Example of compiling - Ubuntu 16.04
# Install dependencies
sudo apt install cmake g++ git libboost-all-dev libopenblas-dev opencl-headers ocl-icd-libopencl1 ocl-icd-opencl-dev zlib1g-dev
# Test for OpenCL support & compatibility
sudo apt install clinfo && clinfo
# Clone git repo
git clone https://github.com/glinscott/leela-chess.git
cd leela-chess
git submodule update --init --recursive
mkdir build && cd build
# Configure
cmake ..
# Or configure without GPU support
cmake -DFEATURE_USE_CPU_ONLY=1 ..
# Build and run tests
make
./tests
Compiling Client
See https://github.com/glinscott/leela-chess/tree/master/go/src/client/README.md. This client will produce self-play games and upload them to http://lczero.org. A central server uses these self-play game data as inputs for the training process.
Weights
The weights from the distributed training are downloadable from http://lczero.org/networks. The best one is the top network that has some games played on it.
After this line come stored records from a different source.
-- ==== Sys2Proof/EventClaims.lean ====
section
/-! DEFINITION. What the spec gives the events of the device, in the terms that claims about them use. -/

namespace Sys2Proof.Machine

/-! ### Escorts on their way (R185 to R195) -/

/-- Capacity of a holding point in 32-byte sectors (R185). -/
def holdCapacity (h : Hold) : Nat :=
  match h with
  | .port => 0
  | .slice _ => 256 * 1024 / 32
  | .die _ => 4 * 1024 * 1024 / 32
  | .egress _ => 2 * 1024 * 1024 / 32

/-- A holding point can take one more lane of a request: it packs together the lanes of the request that it holds (R185). -/
def State.canHold (s : State) (r : EscReq) (h : Hold) : Prop :=
  s.holdUse h + sectorsFor (EscReq_at r h + 1) r.ecnt ≤ holdCapacity h + sectorsFor (EscReq_at r h) r.ecnt

/-- Nothing but escorted requests has changed, and of one of them a lane is now as said. -/
def LaneNow (s t : State) (req lane : Nat) (P : EscLane → Prop) : Prop :=
  { t with escs := s.escs } = s ∧ ∃ r l, t.escLane? req lane = some (r, l) ∧ P l

/-- Every lane of a request that bears a key is now as said. -/
def EscNow (t : State) (req key : Nat) (P : EscLane → Prop) : Prop :=
  ∀ r ∈ t.escs, r.id = req → ∀ l ∈ r.lanes, laneKey (l.grp, l.lane) = key → P l

/-- A walk has ended with working values at a last node: they are on their way home, or in the results that wait (R194, R195). -/
structure WalkEnds (t : State) (w : Walk) (e : List Word) : Prop where
  gone : ∀ x ∈ t.walks, x.id ≠ w.id
  escorted : ∀ req key, w.esc = some (req, key) →
    EscNow t req key fun l => l.esc = e ∧ l.dest = [some (lo w.node), some (hi w.node)] ∧ l.stat = .replied
  held : w.esc = none → (w.dPend :: w.ePends).Nodup →
    (∀ p ∈ t.pends, p.id = w.dPend → KnownWords p 0 [lo w.node, hi w.node]) ∧
    ∀ k id, w.ePends[k]? = some id → ∀ p ∈ t.pends, p.id = id → KnownWords p 0 [e.getD k 0]

/-- A thread stands parked at an instruction (R112). -/
def ParkedAt (th : Thread) (pc : Dword) : Prop := (∃ tag, th.st = .parked tag) ∧ th.pc = pc

/-- Something else of an issue is still under way. -/
def State.othersOut (s : State) (issue id : Nat) : Prop :=
  (∃ r ∈ s.egress, r.id ≠ id ∧ r.issue = issue ∧ r.esc = none) ∨ ∃ w ∈ s.walks, w.issue = issue

/-! ### Engines (R127, R199, R207, R277) -/

/-- The writes of an engine are at their homes, in the scratchpad or in stack lines, and the time of the last is known. -/
structure EngineWrote (s t : State) (e : Engine) (ws : List EWrite) : Prop where
  mem : t.mem = s.applyDue.mem
  gone : ∀ x ∈ t.engines, x.id ≠ e.id
  glob : ∃ T, s.gtc ≤ T ∧
    (∀ w ∈ ws, ∀ pa, w.space = .glob pa →
      ∃ h ∈ t.homes, h.world = e.world ∧ h.pa = pa ∧ h.n = w.n ∧ h.op = w.op ∧ h.eng = some e.id ∧ s.gtc ≤ h.w ∧ h.w ≤ T) ∧
    ∀ id, e.pend = some id → ∀ p ∈ t.pends, p.id = id → p.vals = [some (w32 T)] ∧ p.tok = some T
  scr : (s.team? e.team).isSome = true → Memory.wf (s.team e.team).scratch = true →
    ∀ w ∈ ws, ∀ off d, w.space = .scr off → w.op = .store d → d.length = w.n →
      (∀ v ∈ ws, v ≠ w → overlaps w.space w.n v.space v.n = false) → memBytes (t.team e.team).scratch off w.n = d

/-- Places that an engine reads as it writes. -/
def readsOf : EngKind → List (Space × Nat)
  | .acp secs => secs.map fun x => (x.2, 32)
  | _ => []

/-- An engine may make its writes now: what comes before it is over, every line of it is its own, no write-back of a stack is
under way there, and its turn at its homes has come (R100, R117, R121, R127, R129); its scratchpad stands on its core (R224). -/
structure EngineReady (s : State) (e : Engine) (ws : List EWrite) : Prop where
  here : s.engines.find? (fun x => x.id = e.id) = some e
  core : EngKind_scr e.kind = true → (s.team e.team).place ≠ .saved ∧ (s.team e.team).place ≠ .restoring
  free : s.applyDue.engineFree e (ws.map fun w => (w.space, w.n)) (readsOf e.kind) = true

/-- The writes that an engine makes now. -/
def State.writesOf (s : State) (i : Instr) (e : Engine) : Option (List EWrite) :=
  match i, e.kind with
  | .acpCompletion _, .acp secs => some (secs.map fun x => ⟨x.1, .store (s.applyDue.spaceBytes e.core e.team x.2 32), 32⟩)
  | .scatCompletion _, .scat ws => some ws
  | .mstCompletion _, .mst first ws => if s.engines.any fun x => first.contains x.id then none else some ws
  | _, _ => none

/-- A token's time reaches the result that waits for it (R125). -/
def TokenAt (t : State) (e : Engine) (T : Nat) : Prop :=
  ∀ id, e.pend = some id → ∀ p ∈ t.pends, p.id = id → p.vals = [some (w32 T)] ∧ p.tok = some T

def isGather : Instr → Bool
  | .gath .. => true
  | _ => false

/-- Where the element j of the i-th lane of a gather is delivered (R207). -/
def gatherTgt (p : Probe) (x : PLane) (i j : Nat) : Tgt :=
  match p.req with
  | some req => .esc req (laneKey (x.grp, x.lane)) j
  | none => .pend (p.pends.getD i 0) j

/-- A probe pass may be made now: its team is on its core, everything before it is known, no engine owns a line of it, and its
turn at its index words has come (R100, R121, R126, R127, R206, R333). -/
structure ProbeReady (s : State) (p : Probe) : Prop where
  here : s.probes.find? (fun x => x.id = p.id) = some p
  pass : p.held = none
  free : s.probeHeld p = false

/-- The state in which a pass reads: every store due now is done, and the homes and banks of the index words note the read (R117,
R333). -/
def State.passState (s : State) (p : Probe) : State := s.applyDue.serve (s.probeKeys p) (gatherSource p.core) p.id true

/-- The state in which a hop reads its node (R117). -/
def State.hopState (s : State) (w : Walk) : State := s.applyDue.noteRead (placeLines (s.hopPlaces w))

/-- The engine that a completion names. -/
def engineOf : Instr → Option Nat
  | .acpCompletion id => some id
  | .scatCompletion id => some id
  | .mstCompletion id => some id
  | _ => none

/-! ### Interrupts, records, resumes and invalidates (R131, R132, R215 to R217, R234, R314, R315, R335) -/

/-- A vector of a function is signalled: a message when the function does not mask it, else its pending bit (R314). -/
def Signals (s t : State) (w vec : Nat) : Prop :=
  if (memByte (s.world w).msix (16 * vec + 12)).getLsbD 0 then (t.world w).msiPend.getLsbD vec = true else (w, vec) ∈ t.signals

/-- A record waits to be written to a queue. -/
def Recorded (t : State) (w : Nat) (P : FRec → Prop) : Prop := ∃ r ∈ (t.world w).held, P r

/-- A record as R215 lays it out stands at a physical address. -/
def RecordAt (t : State) (pa : Nat) (seq : Word) (r : FRec) : Prop :=
  let at_ (off n : Nat) : Nat := leNat (((t.phys none pa 64).drop off).take n)
  at_ 0x00 4 = seq.toNat ∧ at_ 0x04 1 = r.cls % 256 ∧ at_ 0x05 1 = r.kind % 256 ∧ at_ 0x06 1 = r.flags % 256 ∧ at_ 0x07 1 = r.peer % 256 ∧
  at_ 0x08 4 = r.tag.toNat ∧ at_ 0x0C 4 = r.lanes.toNat ∧ at_ 0x10 8 = r.addr.toNat ∧ at_ 0x18 8 = r.pc.toNat ∧
  at_ 0x20 4 = r.word.toNat ∧ at_ 0x24 2 = r.world % 2 ^ 16 ∧ at_ 0x26 2 = r.source % 2 ^ 16 ∧ at_ 0x28 4 = r.team % 2 ^ 32 ∧
  at_ 0x2C 2 = r.grp % 2 ^ 16 ∧ at_ 0x2E 2 = r.code % 2 ^ 16 ∧ at_ 0x30 8 = r.launch % 2 ^ 64 ∧ at_ 0x38 8 = r.gtc % 2 ^ 64

/-- What an integrity record names (R132, R215). -/
def IntegrityRec (s : State) (line source world launch : Nat) (r : FRec) : Prop :=
  r.cls = 0x10 ∧ r.addr = BitVec.ofNat 64 (line * 128) ∧ r.source = source ∧ r.world = world ∧ r.launch = launch ∧ r.gtc = s.gtc ∧
    r.lanes = 0 ∧ r.kind = 5

/-- A launch is aborted: no team of it is left, and a bit of its error register is set (R131, R213, R242). -/
structure Aborted (t : State) (launch bit : Nat) : Prop where
  teams : ∀ x ∈ t.teams, x.launch ≠ launch
  launch : ∀ x ∈ t.launches, x.id = launch → x.aborted = true ∧ x.ctxerr.getLsbD bit = true

/-- The page, range or world that an invalidate names, as addresses (R234). -/
def inSpan (span page va : Nat) : Prop :=
  span = 3 ∨ (span = 0 ∧ va / 2 ^ 16 = page) ∨ (span = 1 ∧ va / 2 ^ 21 = page * 2 ^ 16 / 2 ^ 21) ∨ (span = 2 ∧ va / 2 ^ 26 = page * 2 ^ 16 / 2 ^ 26)

/-- No TLB translates an address of a span, and none holds a non-leaf entry of its world (R234). -/
structure SpanGone (t : State) (world span page : Nat) : Prop where
  cores : ∀ c ∈ t.cores, ∀ e ∈ c.2.tlb, e.world = world → ∀ va < 2 ^ 56, inSpan span page va → e.base ≠ va / 2 ^ e.bits
  dies : ∀ d ∈ t.dies, ∀ e ∈ d.2.tlb, e.world = world → ∀ va < 2 ^ 56, inSpan span page va → e.base ≠ va / 2 ^ e.bits
  nodes : ∀ d ∈ t.dies, ∀ n ∈ d.2.nodes, n.world ≠ world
Weights that we trained to prove the engine was solid are here https://github.com/glinscott/lczero-weights. The best weights obtained through supervised learning on a human dataset were with elo ratings > 2000.
Training
The training pipeline resides in training/tf
, this requires tensorflow running on linux (Ubuntu 16.04 in this case).
Data preparation
In order to start a training session you first need to download trainingdata from https://training.lczero.org. This data is packed in tar.gz balls each containing 10’000 games or chunks as we call them. Preparing data requires the following steps:
tar -xzf games11160000.tar.gz
ls training.* | parallel gzip {}
This repacks each chunk into a gzipped file ready to be parsed by the training pipeline. Note that the parallel
command uses all your cores and can be installed with apt-get install parallel
.
Training pipeline
Now that the data is in the right format one can configure a training pipeline. This configuration is achieved through a yaml file, see training/tf/configs/example.yaml
:
%YAML 1.2
---
name: 'kb1-64x6' # ideally no spaces
gpu: 0 # gpu id to process on
dataset:
num_chunks: 100000 # newest nof chunks to parse
train_ratio: 0.90 # trainingset ratio
input: '/path/to/chunks/*/draw/' # supports glob
training:
batch_size: 2048 # training batch
total_steps: 140000 # terminate after these steps
shuffle_size: 524288 # size of the shuffle buffer
lr_values: # list of learning rates
- 0.02
- 0.002
- 0.0005
lr_boundaries: # list of boundaries
- 100000
- 130000
policy_loss_weight: 1.0 # weight of policy loss
value_loss_weight: 1.0 # weight of value loss
path: '/path/to/store/networks' # network storage dir
model:
filters: 64
residual_blocks: 6
...
The configuration is pretty self explanatory, if you’re new to training I suggest looking at the machine learning glossary by google. Now you can invoke training with the following command:
./train.py --cfg configs/example.yaml --output /tmp/mymodel.txt
This will initialize the pipeline and start training a new neural network. You can view progress by invoking tensorboard:
tensorboard --logdir leelalogs
If you now point your browser at localhost:6006 you’ll see the trainingprogress as the trainingsteps pass by. Have fun!
Restoring models
The training pipeline will automatically restore from a previous model if it exists in your training:path
as configured by your yaml config. For initializing from a raw weights.txt
file you can use training/tf/net_to_model.py
, this will create a checkpoint for you.
Supervised training
Generating trainingdata from pgn files is currently broken and has low priority, feel free to create a PR.
Other projects
License
The code is released under the GPLv3 or later, except for ThreadPool.h, cl2.hpp and the clblast_level3 subdir, which have specific licenses (compatible with GPLv3) mentioned in those files.